Assignment - The required output is the lines below from the line containing "def fillingLast : State" to the line containing "after (exec (.regrd 2", inclusive, retyped exactly. No other lines belong in it.

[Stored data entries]
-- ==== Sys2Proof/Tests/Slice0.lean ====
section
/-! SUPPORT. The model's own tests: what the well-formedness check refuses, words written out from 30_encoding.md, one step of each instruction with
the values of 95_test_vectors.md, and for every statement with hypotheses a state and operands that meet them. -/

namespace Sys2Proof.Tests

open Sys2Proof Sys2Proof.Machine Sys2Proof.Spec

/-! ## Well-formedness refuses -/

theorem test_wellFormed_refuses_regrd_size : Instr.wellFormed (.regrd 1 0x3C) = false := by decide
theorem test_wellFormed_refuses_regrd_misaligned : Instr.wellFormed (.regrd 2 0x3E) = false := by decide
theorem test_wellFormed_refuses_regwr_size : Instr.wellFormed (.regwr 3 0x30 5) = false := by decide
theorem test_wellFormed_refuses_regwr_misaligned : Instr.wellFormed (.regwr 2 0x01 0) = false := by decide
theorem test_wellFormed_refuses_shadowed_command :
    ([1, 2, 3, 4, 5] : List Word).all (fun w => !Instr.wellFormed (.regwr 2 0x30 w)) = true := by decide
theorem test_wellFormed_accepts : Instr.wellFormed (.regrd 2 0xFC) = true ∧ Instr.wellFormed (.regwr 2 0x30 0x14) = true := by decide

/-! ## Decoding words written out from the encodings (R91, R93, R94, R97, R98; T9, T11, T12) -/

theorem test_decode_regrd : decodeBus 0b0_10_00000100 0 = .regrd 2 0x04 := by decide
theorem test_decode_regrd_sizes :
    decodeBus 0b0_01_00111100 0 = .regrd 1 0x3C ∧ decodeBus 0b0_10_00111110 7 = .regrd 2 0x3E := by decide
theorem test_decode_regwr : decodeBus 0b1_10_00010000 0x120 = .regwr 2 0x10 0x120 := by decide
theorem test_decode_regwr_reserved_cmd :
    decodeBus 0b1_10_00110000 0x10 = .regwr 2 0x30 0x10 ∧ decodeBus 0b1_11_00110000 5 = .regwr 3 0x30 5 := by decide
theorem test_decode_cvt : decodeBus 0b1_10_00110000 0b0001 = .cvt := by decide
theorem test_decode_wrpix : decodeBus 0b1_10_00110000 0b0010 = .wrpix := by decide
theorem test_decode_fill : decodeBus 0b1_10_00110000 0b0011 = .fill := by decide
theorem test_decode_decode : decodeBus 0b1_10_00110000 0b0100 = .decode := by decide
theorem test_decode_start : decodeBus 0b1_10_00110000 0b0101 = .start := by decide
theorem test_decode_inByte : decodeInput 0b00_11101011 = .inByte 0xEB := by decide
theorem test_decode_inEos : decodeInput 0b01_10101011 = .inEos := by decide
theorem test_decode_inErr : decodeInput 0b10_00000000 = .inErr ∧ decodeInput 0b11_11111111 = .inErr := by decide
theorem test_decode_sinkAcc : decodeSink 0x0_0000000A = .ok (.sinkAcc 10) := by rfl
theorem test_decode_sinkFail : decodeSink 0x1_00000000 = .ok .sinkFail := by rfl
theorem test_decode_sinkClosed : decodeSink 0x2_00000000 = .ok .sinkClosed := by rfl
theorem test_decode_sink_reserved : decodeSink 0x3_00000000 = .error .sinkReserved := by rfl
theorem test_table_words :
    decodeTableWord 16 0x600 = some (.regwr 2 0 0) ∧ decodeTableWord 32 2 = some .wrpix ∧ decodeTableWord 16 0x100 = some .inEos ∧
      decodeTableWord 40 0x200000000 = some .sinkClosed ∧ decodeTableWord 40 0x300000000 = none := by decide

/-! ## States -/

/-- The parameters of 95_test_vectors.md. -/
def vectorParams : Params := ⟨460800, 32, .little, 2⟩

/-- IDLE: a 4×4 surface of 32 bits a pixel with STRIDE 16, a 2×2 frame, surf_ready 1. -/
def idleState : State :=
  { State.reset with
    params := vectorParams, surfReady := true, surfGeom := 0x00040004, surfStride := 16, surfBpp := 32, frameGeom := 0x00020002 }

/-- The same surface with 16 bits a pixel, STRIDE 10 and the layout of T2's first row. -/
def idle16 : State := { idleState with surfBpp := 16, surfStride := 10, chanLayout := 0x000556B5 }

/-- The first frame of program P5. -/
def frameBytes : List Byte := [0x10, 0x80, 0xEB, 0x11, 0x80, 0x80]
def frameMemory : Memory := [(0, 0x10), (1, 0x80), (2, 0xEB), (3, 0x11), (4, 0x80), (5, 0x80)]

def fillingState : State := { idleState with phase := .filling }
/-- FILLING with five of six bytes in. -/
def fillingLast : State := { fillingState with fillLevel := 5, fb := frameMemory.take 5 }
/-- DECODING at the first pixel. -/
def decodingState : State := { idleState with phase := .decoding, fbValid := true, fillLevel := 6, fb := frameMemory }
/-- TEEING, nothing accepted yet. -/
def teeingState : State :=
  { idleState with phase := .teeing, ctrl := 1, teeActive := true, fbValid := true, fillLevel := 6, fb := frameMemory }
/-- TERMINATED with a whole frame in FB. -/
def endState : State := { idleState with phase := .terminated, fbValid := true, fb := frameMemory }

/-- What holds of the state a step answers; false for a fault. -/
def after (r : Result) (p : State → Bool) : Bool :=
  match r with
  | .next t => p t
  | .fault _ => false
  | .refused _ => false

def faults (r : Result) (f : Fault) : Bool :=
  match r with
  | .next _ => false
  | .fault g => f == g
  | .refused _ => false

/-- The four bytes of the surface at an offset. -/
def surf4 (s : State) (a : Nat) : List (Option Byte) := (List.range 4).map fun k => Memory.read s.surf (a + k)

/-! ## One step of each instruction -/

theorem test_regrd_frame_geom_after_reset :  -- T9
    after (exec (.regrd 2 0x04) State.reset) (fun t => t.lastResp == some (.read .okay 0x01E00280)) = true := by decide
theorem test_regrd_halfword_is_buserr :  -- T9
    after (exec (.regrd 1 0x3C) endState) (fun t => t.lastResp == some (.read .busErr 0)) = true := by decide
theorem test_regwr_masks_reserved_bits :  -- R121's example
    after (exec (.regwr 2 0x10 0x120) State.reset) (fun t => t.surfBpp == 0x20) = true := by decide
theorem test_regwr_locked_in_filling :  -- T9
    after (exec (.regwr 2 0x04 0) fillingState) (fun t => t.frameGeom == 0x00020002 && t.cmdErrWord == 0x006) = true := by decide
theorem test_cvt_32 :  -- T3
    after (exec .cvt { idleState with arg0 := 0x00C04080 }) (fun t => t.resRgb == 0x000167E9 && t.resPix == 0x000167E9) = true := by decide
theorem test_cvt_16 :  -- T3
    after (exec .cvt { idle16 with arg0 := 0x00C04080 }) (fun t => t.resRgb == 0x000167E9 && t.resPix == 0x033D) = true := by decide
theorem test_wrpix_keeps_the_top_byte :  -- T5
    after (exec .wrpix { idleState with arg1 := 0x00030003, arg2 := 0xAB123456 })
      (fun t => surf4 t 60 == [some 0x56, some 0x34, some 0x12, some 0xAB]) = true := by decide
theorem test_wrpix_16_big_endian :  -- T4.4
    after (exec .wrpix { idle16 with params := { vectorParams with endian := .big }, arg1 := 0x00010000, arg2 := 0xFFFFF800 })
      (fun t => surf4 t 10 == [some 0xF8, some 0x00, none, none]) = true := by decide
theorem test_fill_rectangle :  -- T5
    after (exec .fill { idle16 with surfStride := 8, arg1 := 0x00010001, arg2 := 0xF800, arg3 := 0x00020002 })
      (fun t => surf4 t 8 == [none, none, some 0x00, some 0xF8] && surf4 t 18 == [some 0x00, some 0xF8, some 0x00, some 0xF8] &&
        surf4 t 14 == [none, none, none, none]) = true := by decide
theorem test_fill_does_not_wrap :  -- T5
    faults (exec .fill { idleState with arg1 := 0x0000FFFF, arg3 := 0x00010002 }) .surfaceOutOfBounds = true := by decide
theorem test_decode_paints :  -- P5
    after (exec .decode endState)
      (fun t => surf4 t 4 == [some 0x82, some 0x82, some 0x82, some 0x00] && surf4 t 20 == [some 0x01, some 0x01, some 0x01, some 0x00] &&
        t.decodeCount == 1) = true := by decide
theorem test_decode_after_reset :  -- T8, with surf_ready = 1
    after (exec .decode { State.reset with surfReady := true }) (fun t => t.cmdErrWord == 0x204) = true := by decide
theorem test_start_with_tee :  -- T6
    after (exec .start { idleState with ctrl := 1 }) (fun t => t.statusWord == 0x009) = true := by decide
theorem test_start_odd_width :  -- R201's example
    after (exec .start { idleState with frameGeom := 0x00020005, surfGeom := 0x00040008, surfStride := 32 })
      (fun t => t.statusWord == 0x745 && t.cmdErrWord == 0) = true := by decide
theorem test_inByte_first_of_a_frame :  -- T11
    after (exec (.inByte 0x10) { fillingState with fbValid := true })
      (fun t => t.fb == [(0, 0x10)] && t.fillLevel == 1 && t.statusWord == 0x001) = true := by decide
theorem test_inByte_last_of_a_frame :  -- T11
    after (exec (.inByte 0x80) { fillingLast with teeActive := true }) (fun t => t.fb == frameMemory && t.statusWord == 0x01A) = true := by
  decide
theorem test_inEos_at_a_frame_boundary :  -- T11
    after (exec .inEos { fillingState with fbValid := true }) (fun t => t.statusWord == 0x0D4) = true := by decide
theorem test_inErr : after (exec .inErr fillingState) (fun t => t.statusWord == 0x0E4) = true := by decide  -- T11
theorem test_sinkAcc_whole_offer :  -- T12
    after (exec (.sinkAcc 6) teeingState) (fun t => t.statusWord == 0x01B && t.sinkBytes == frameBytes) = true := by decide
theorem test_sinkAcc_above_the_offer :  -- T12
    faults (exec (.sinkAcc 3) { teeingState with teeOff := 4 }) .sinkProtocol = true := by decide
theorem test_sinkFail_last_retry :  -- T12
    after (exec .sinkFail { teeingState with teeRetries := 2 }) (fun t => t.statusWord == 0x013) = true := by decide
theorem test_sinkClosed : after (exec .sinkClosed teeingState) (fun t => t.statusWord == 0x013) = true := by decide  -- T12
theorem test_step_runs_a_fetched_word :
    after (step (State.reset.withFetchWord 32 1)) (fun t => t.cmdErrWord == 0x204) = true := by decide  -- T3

Task output -
def fillingLast : State := { fillingState with fillLevel := 5, fb := frameMemory.take 5 }
/-- DECODING at the first pixel. -/
def decodingState : State := { idleState with phase := .decoding, fbValid := true, fillLevel := 6, fb := frameMemory }
/-- TEEING, nothing accepted yet. -/
def teeingState : State :=
  { idleState with phase := .teeing, ctrl := 1, teeActive := true, fbValid := true, fillLevel := 6, fb := frameMemory }
/-- TERMINATED with a whole frame in FB. -/
def endState : State := { idleState with phase := .terminated, fbValid := true, fb := frameMemory }

/-- What holds of the state a step answers; false for a fault. -/
def after (r : Result) (p : State → Bool) : Bool :=
  match r with
  | .next t => p t
  | .fault _ => false
  | .refused _ => false

def faults (r : Result) (f : Fault) : Bool :=
  match r with
  | .next _ => false
  | .fault g => f == g
  | .refused _ => false

/-- The four bytes of the surface at an offset. -/
def surf4 (s : State) (a : Nat) : List (Option Byte) := (List.range 4).map fun k => Memory.read s.surf (a + k)

/-! ## One step of each instruction -/

theorem test_regrd_frame_geom_after_reset :  -- T9
    after (exec (.regrd 2 0x04) State.reset) (fun t => t.lastResp == some (.read .okay 0x01E00280)) = true := by decide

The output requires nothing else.